Если вы бедны и плохо одеты – вас оттолкнут, но если вы богаты – вы можете носить потертое платье, сколько вам угодно: за вами будут ухаживать, вам будут льстить и всюду приглашать, хотя бы вы были величайшим глупцом или первостатейным негодяем.
Такие мысли смутно бродили в моей голове, пока я следовал за хозяином в его комнаты.
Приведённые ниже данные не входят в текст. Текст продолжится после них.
/-! ## drawn -/

@[simp] theorem State.drawn_now  : (s.drawn ).now = s.now := (rfl)
@[simp] theorem State.drawn_rdata  : (s.drawn ).rdata = s.rdata := (rfl)
@[simp] theorem State.drawn_rbytes  : (s.drawn ).rbytes = s.rbytes := (rfl)
@[simp] theorem State.drawn_objs  : (s.drawn ).objs = s.objs := (rfl)
@[simp] theorem State.drawn_blobs  : (s.drawn ).blobs = s.blobs := (rfl)
@[simp] theorem State.drawn_mem  : (s.drawn ).mem = s.mem := (rfl)
@[simp] theorem State.drawn_time  : (s.drawn ).time = s.time := (rfl)
@[simp] theorem State.drawn_com  : (s.drawn ).com = s.com := (rfl)
@[simp] theorem State.drawn_cores  : (s.drawn ).cores = s.cores := (rfl)
@[simp] theorem State.drawn_slices  : (s.drawn ).slices = s.slices := (rfl)
@[simp] theorem State.drawn_air  : (s.drawn ).air = s.air := (rfl)
@[simp] theorem State.drawn_jobs  : (s.drawn ).jobs = s.jobs := (rfl)
@[simp] theorem State.drawn_mac  : (s.drawn ).mac = s.mac := (rfl)
@[simp] theorem State.drawn_steps  : (s.drawn ).steps = s.steps := (rfl)
@[simp] theorem State.drawn_fab  : (s.drawn ).fab = s.fab := (rfl)
@[simp] theorem State.drawn_svc  : (s.drawn ).svc = s.svc := (rfl)
@[simp] theorem State.drawn_shell  : (s.drawn ).shell = s.shell := (rfl)
@[simp] theorem State.drawn_dram  : (s.drawn ).dram = s.dram := (rfl)
@[simp] theorem State.drawn_flash  : (s.drawn ).flash = s.flash := (rfl)
@[simp] theorem State.drawn_power  : (s.drawn ).power = s.power := (rfl)
@[simp] theorem State.drawn_boot  : (s.drawn ).boot = s.boot := (rfl)
@[simp] theorem State.drawn_pending  : (s.drawn ).pending = s.pending := (rfl)
@[simp] theorem State.drawn_o  (j : Key) : (s.drawn ).o j = s.o j := (rfl)
@[simp] theorem State.drawn_blob  (j : Key) : (s.drawn ).blob j = s.blob j := (rfl)
@[simp] theorem State.drawn_rb  (j : Nat) : (s.drawn ).rb j = s.rb j := (rfl)

/-! ## upTo -/

@[simp] theorem State.upTo_draws (t : Instant) : (s.upTo t).draws = s.draws := (rfl)
@[simp] theorem State.upTo_rdata (t : Instant) : (s.upTo t).rdata = s.rdata := (rfl)
@[simp] theorem State.upTo_rbytes (t : Instant) : (s.upTo t).rbytes = s.rbytes := (rfl)
@[simp] theorem State.upTo_objs (t : Instant) : (s.upTo t).objs = s.objs := (rfl)
@[simp] theorem State.upTo_blobs (t : Instant) : (s.upTo t).blobs = s.blobs := (rfl)
@[simp] theorem State.upTo_mem (t : Instant) : (s.upTo t).mem = s.mem := (rfl)
@[simp] theorem State.upTo_time (t : Instant) : (s.upTo t).time = s.time := (rfl)
@[simp] theorem State.upTo_com (t : Instant) : (s.upTo t).com = s.com := (rfl)
@[simp] theorem State.upTo_cores (t : Instant) : (s.upTo t).cores = s.cores := (rfl)
@[simp] theorem State.upTo_slices (t : Instant) : (s.upTo t).slices = s.slices := (rfl)
@[simp] theorem State.upTo_air (t : Instant) : (s.upTo t).air = s.air := (rfl)
@[simp] theorem State.upTo_jobs (t : Instant) : (s.upTo t).jobs = s.jobs := (rfl)
@[simp] theorem State.upTo_mac (t : Instant) : (s.upTo t).mac = s.mac := (rfl)
@[simp] theorem State.upTo_steps (t : Instant) : (s.upTo t).steps = s.steps := (rfl)
@[simp] theorem State.upTo_fab (t : Instant) : (s.upTo t).fab = s.fab := (rfl)
@[simp] theorem State.upTo_svc (t : Instant) : (s.upTo t).svc = s.svc := (rfl)
@[simp] theorem State.upTo_shell (t : Instant) : (s.upTo t).shell = s.shell := (rfl)
@[simp] theorem State.upTo_dram (t : Instant) : (s.upTo t).dram = s.dram := (rfl)
@[simp] theorem State.upTo_flash (t : Instant) : (s.upTo t).flash = s.flash := (rfl)
@[simp] theorem State.upTo_power (t : Instant) : (s.upTo t).power = s.power := (rfl)
@[simp] theorem State.upTo_boot (t : Instant) : (s.upTo t).boot = s.boot := (rfl)
@[simp] theorem State.upTo_pending (t : Instant) : (s.upTo t).pending = s.pending := (rfl)
@[simp] theorem State.upTo_o (t : Instant) (j : Key) : (s.upTo t).o j = s.o j := (rfl)
@[simp] theorem State.upTo_blob (t : Instant) (j : Key) : (s.upTo t).blob j = s.blob j := (rfl)
@[simp] theorem State.upTo_rb (t : Instant) (j : Nat) : (s.upTo t).rb j = s.rb j := (rfl)

/-! ## modTc -/

@[simp] theorem State.modTc_now (n : Fin 16) (f : TcSt → TcSt) : (s.modTc n f).now = s.now := (rfl)
@[simp] theorem State.modTc_draws (n : Fin 16) (f : TcSt → TcSt) : (s.modTc n f).draws = s.draws := (rfl)
@[simp] theorem State.modTc_rdata (n : Fin 16) (f : TcSt → TcSt) : (s.modTc n f).rdata = s.rdata := (rfl)
@[simp] theorem State.modTc_rbytes (n : Fin 16) (f : TcSt → TcSt) : (s.modTc n f).rbytes = s.rbytes := (rfl)
@[simp] theorem State.modTc_objs (n : Fin 16) (f : TcSt → TcSt) : (s.modTc n f).objs = s.objs := (rfl)
@[simp] theorem State.modTc_blobs (n : Fin 16) (f : TcSt → TcSt) : (s.modTc n f).blobs = s.blobs := (rfl)
@[simp] theorem State.modTc_mem (n : Fin 16) (f : TcSt → TcSt) : (s.modTc n f).mem = s.mem := (rfl)
@[simp] theorem State.modTc_com (n : Fin 16) (f : TcSt → TcSt) : (s.modTc n f).com = s.com := (rfl)
@[simp] theorem State.modTc_cores (n : Fin 16) (f : TcSt → TcSt) : (s.modTc n f).cores = s.cores := (rfl)
@[simp] theorem State.modTc_slices (n : Fin 16) (f : TcSt → TcSt) : (s.modTc n f).slices = s.slices := (rfl)
@[simp] theorem State.modTc_air (n : Fin 16) (f : TcSt → TcSt) : (s.modTc n f).air = s.air := (rfl)
@[simp] theorem State.modTc_jobs (n : Fin 16) (f : TcSt → TcSt) : (s.modTc n f).jobs = s.jobs := (rfl)
@[simp] theorem State.modTc_mac (n : Fin 16) (f : TcSt → TcSt) : (s.modTc n f).mac = s.mac := (rfl)
@[simp] theorem State.modTc_steps (n : Fin 16) (f : TcSt → TcSt) : (s.modTc n f).steps = s.steps := (rfl)
@[simp] theorem State.modTc_fab (n : Fin 16) (f : TcSt → TcSt) : (s.modTc n f).fab = s.fab := (rfl)
@[simp] theorem State.modTc_svc (n : Fin 16) (f : TcSt → TcSt) : (s.modTc n f).svc = s.svc := (rfl)
@[simp] theorem State.modTc_shell (n : Fin 16) (f : TcSt → TcSt) : (s.modTc n f).shell = s.shell := (rfl)
@[simp] theorem State.modTc_dram (n : Fin 16) (f : TcSt → TcSt) : (s.modTc n f).dram = s.dram := (rfl)
@[simp] theorem State.modTc_flash (n : Fin 16) (f : TcSt → TcSt) : (s.modTc n f).flash = s.flash := (rfl)
@[simp] theorem State.modTc_power (n : Fin 16) (f : TcSt → TcSt) : (s.modTc n f).power = s.power := (rfl)
@[simp] theorem State.modTc_boot (n : Fin 16) (f : TcSt → TcSt) : (s.modTc n f).boot = s.boot := (rfl)
@[simp] theorem State.modTc_pending (n : Fin 16) (f : TcSt → TcSt) : (s.modTc n f).pending = s.pending := (rfl)
@[simp] theorem State.modTc_o (n : Fin 16) (f : TcSt → TcSt) (j : Key) : (s.modTc n f).o j = s.o j := (rfl)
@[simp] theorem State.modTc_blob (n : Fin 16) (f : TcSt → TcSt) (j : Key) : (s.modTc n f).blob j = s.blob j := (rfl)
@[simp] theorem State.modTc_rb (n : Fin 16) (f : TcSt → TcSt) (j : Nat) : (s.modTc n f).rb j = s.rb j := (rfl)

/-! ## modPanel -/

@[simp] theorem State.modPanel_now (k : Fin 4) (f : PanelSt → PanelSt) : (s.modPanel k f).now = s.now := (rfl)
@[simp] theorem State.modPanel_draws (k : Fin 4) (f : PanelSt → PanelSt) : (s.modPanel k f).draws = s.draws := (rfl)
@[simp] theorem State.modPanel_rdata (k : Fin 4) (f : PanelSt → PanelSt) : (s.modPanel k f).rdata = s.rdata := (rfl)
@[simp] theorem State.modPanel_rbytes (k : Fin 4) (f : PanelSt → PanelSt) : (s.modPanel k f).rbytes = s.rbytes := (rfl)
@[simp] theorem State.modPanel_objs (k : Fin 4) (f : PanelSt → PanelSt) : (s.modPanel k f).objs = s.objs := (rfl)
@[simp] theorem State.modPanel_blobs (k : Fin 4) (f : PanelSt → PanelSt) : (s.modPanel k f).blobs = s.blobs := (rfl)
@[simp] theorem State.modPanel_mem (k : Fin 4) (f : PanelSt → PanelSt) : (s.modPanel k f).mem = s.mem := (rfl)
@[simp] theorem State.modPanel_com (k : Fin 4) (f : PanelSt → PanelSt) : (s.modPanel k f).com = s.com := (rfl)
@[simp] theorem State.modPanel_cores (k : Fin 4) (f : PanelSt → PanelSt) : (s.modPanel k f).cores = s.cores := (rfl)
@[simp] theorem State.modPanel_slices (k : Fin 4) (f : PanelSt → PanelSt) : (s.modPanel k f).slices = s.slices := (rfl)
@[simp] theorem State.modPanel_air (k : Fin 4) (f : PanelSt → PanelSt) : (s.modPanel k f).air = s.air := (rfl)
@[simp] theorem State.modPanel_jobs (k : Fin 4) (f : PanelSt → PanelSt) : (s.modPanel k f).jobs = s.jobs := (rfl)
@[simp] theorem State.modPanel_mac (k : Fin 4) (f : PanelSt → PanelSt) : (s.modPanel k f).mac = s.mac := (rfl)
@[simp] theorem State.modPanel_steps (k : Fin 4) (f : PanelSt → PanelSt) : (s.modPanel k f).steps = s.steps := (rfl)
@[simp] theorem State.modPanel_fab (k : Fin 4) (f : PanelSt → PanelSt) : (s.modPanel k f).fab = s.fab := (rfl)
@[simp] theorem State.modPanel_svc (k : Fin 4) (f : PanelSt → PanelSt) : (s.modPanel k f).svc = s.svc := (rfl)
@[simp] theorem State.modPanel_shell (k : Fin 4) (f : PanelSt → PanelSt) : (s.modPanel k f).shell = s.shell := (rfl)
@[simp] theorem State.modPanel_dram (k : Fin 4) (f : PanelSt → PanelSt) : (s.modPanel k f).dram = s.dram := (rfl)
@[simp] theorem State.modPanel_flash (k : Fin 4) (f : PanelSt → PanelSt) : (s.modPanel k f).flash = s.flash := (rfl)
@[simp] theorem State.modPanel_power (k : Fin 4) (f : PanelSt → PanelSt) : (s.modPanel k f).power = s.power := (rfl)
@[simp] theorem State.modPanel_boot (k : Fin 4) (f : PanelSt → PanelSt) : (s.modPanel k f).boot = s.boot := (rfl)
@[simp] theorem State.modPanel_pending (k : Fin 4) (f : PanelSt → PanelSt) : (s.modPanel k f).pending = s.pending := (rfl)
@[simp] theorem State.modPanel_o (k : Fin 4) (f : PanelSt → PanelSt) (j : Key) : (s.modPanel k f).o j = s.o j := (rfl)
@[simp] theorem State.modPanel_blob (k : Fin 4) (f : PanelSt → PanelSt) (j : Key) : (s.modPanel k f).blob j = s.blob j := (rfl)
@[simp] theorem State.modPanel_rb (k : Fin 4) (f : PanelSt → PanelSt) (j : Nat) : (s.modPanel k f).rb j = s.rb j := (rfl)

/-! ## modCore -/

@[simp] theorem State.modCore_now (c : Fin 8) (f : CoreSt → CoreSt) : (s.modCore c f).now = s.now := (rfl)
@[simp] theorem State.modCore_draws (c : Fin 8) (f : CoreSt → CoreSt) : (s.modCore c f).draws = s.draws := (rfl)
@[simp] theorem State.modCore_rdata (c : Fin 8) (f : CoreSt → CoreSt) : (s.modCore c f).rdata = s.rdata := (rfl)
@[simp] theorem State.modCore_rbytes (c : Fin 8) (f : CoreSt → CoreSt) : (s.modCore c f).rbytes = s.rbytes := (rfl)
@[simp] theorem State.modCore_objs (c : Fin 8) (f : CoreSt → CoreSt) : (s.modCore c f).objs = s.objs := (rfl)
@[simp] theorem State.modCore_blobs (c : Fin 8) (f : CoreSt → CoreSt) : (s.modCore c f).blobs = s.blobs := (rfl)
@[simp] theorem State.modCore_mem (c : Fin 8) (f : CoreSt → CoreSt) : (s.modCore c f).mem = s.mem := (rfl)
@[simp] theorem State.modCore_time (c : Fin 8) (f : CoreSt → CoreSt) : (s.modCore c f).time = s.time := (rfl)
@[simp] theorem State.modCore_com (c : Fin 8) (f : CoreSt → CoreSt) : (s.modCore c f).com = s.com := (rfl)
@[simp] theorem State.modCore_slices (c : Fin 8) (f : CoreSt → CoreSt) : (s.modCore c f).slices = s.slices := (rfl)
@[simp] theorem State.modCore_air (c : Fin 8) (f : CoreSt → CoreSt) : (s.modCore c f).air = s.air := (rfl)
@[simp] theorem State.modCore_jobs (c : Fin 8) (f : CoreSt → CoreSt) : (s.modCore c f).jobs = s.jobs := (rfl)
@[simp] theorem State.modCore_mac (c : Fin 8) (f : CoreSt → CoreSt) : (s.modCore c f).mac = s.mac := (rfl)
@[simp] theorem State.modCore_steps (c : Fin 8) (f : CoreSt → CoreSt) : (s.modCore c f).steps = s.steps := (rfl)
@[simp] theorem State.modCore_fab (c : Fin 8) (f : CoreSt → CoreSt) : (s.modCore c f).fab = s.fab := (rfl)
@[simp] theorem State.modCore_svc (c : Fin 8) (f : CoreSt → CoreSt) : (s.modCore c f).svc = s.svc := (rfl)
@[simp] theorem State.modCore_shell (c : Fin 8) (f : CoreSt → CoreSt) : (s.modCore c f).shell = s.shell := (rfl)
@[simp] theorem State.modCore_dram (c : Fin 8) (f : CoreSt → CoreSt) : (s.modCore c f).dram = s.dram := (rfl)
@[simp] theorem State.modCore_flash (c : Fin 8) (f : CoreSt → CoreSt) : (s.modCore c f).flash = s.flash := (rfl)
@[simp] theorem State.modCore_power (c : Fin 8) (f : CoreSt → CoreSt) : (s.modCore c f).power = s.power := (rfl)
@[simp] theorem State.modCore_boot (c : Fin 8) (f : CoreSt → CoreSt) : (s.modCore c f).boot = s.boot := (rfl)
@[simp] theorem State.modCore_pending (c : Fin 8) (f : CoreSt → CoreSt) : (s.modCore c f).pending = s.pending := (rfl)
@[simp] theorem State.modCore_o (c : Fin 8) (f : CoreSt → CoreSt) (j : Key) : (s.modCore c f).o j = s.o j := (rfl)
@[simp] theorem State.modCore_blob (c : Fin 8) (f : CoreSt → CoreSt) (j : Key) : (s.modCore c f).blob j = s.blob j := (rfl)
@[simp] theorem State.modCore_rb (c : Fin 8) (f : CoreSt → CoreSt) (j : Nat) : (s.modCore c f).rb j = s.rb j := (rfl)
Он занимал целое отделение в отеле, имея большую гостиную, столовую, кабинет, убранные самым роскошным образом, кроме того – спальню, ванную комнату и уборную, и еще комнаты для лакея и двух других слуг.
Стол был накрыт для ужина и сверкал дорогим хрусталем, серебром и фарфором, украшенный корзинами самых дорогих фруктов и цветов, и несколько минут спустя мы уже сидели за ним.
Лакей князя служил во главе, и при полном свете электрических ламп я заметил, что лицо этого человека казалось очень мрачным и неприятным, даже таило злое выражение, но в исполнении своих обязанностей он был безукоризнен, будучи быстрым, внимательным и почтительным, так что я внутренне упрекнул себя за инстинктивную неприязнь к нему. Его имя было Амиэль; я невольно следил за его движениями, так они были бесшумны, и его шаги напоминали крадущуюся поступь кошки или тигра.
Ему помогали двое других слуг, одинаково расторопных и хорошо дрессированных, и я наслаждался изысканными блюдами, которых так давно не пробовал, и ароматным вином, о котором могли только мечтать разные знатоки. Я начинал себя чувствовать совершенно легко и разговаривал свободно и доверчиво, и сильное влечение к моему новому другу увеличивалось с каждой минутой, проведенной в его компании.
– Будете ли вы продолжать вашу литературную карьеру теперь, когда вы получили это маленькое наследство? – спросил он, когда после ужина Амиэль поставил перед нами изысканный коньяк и сигары и почтительно удалился.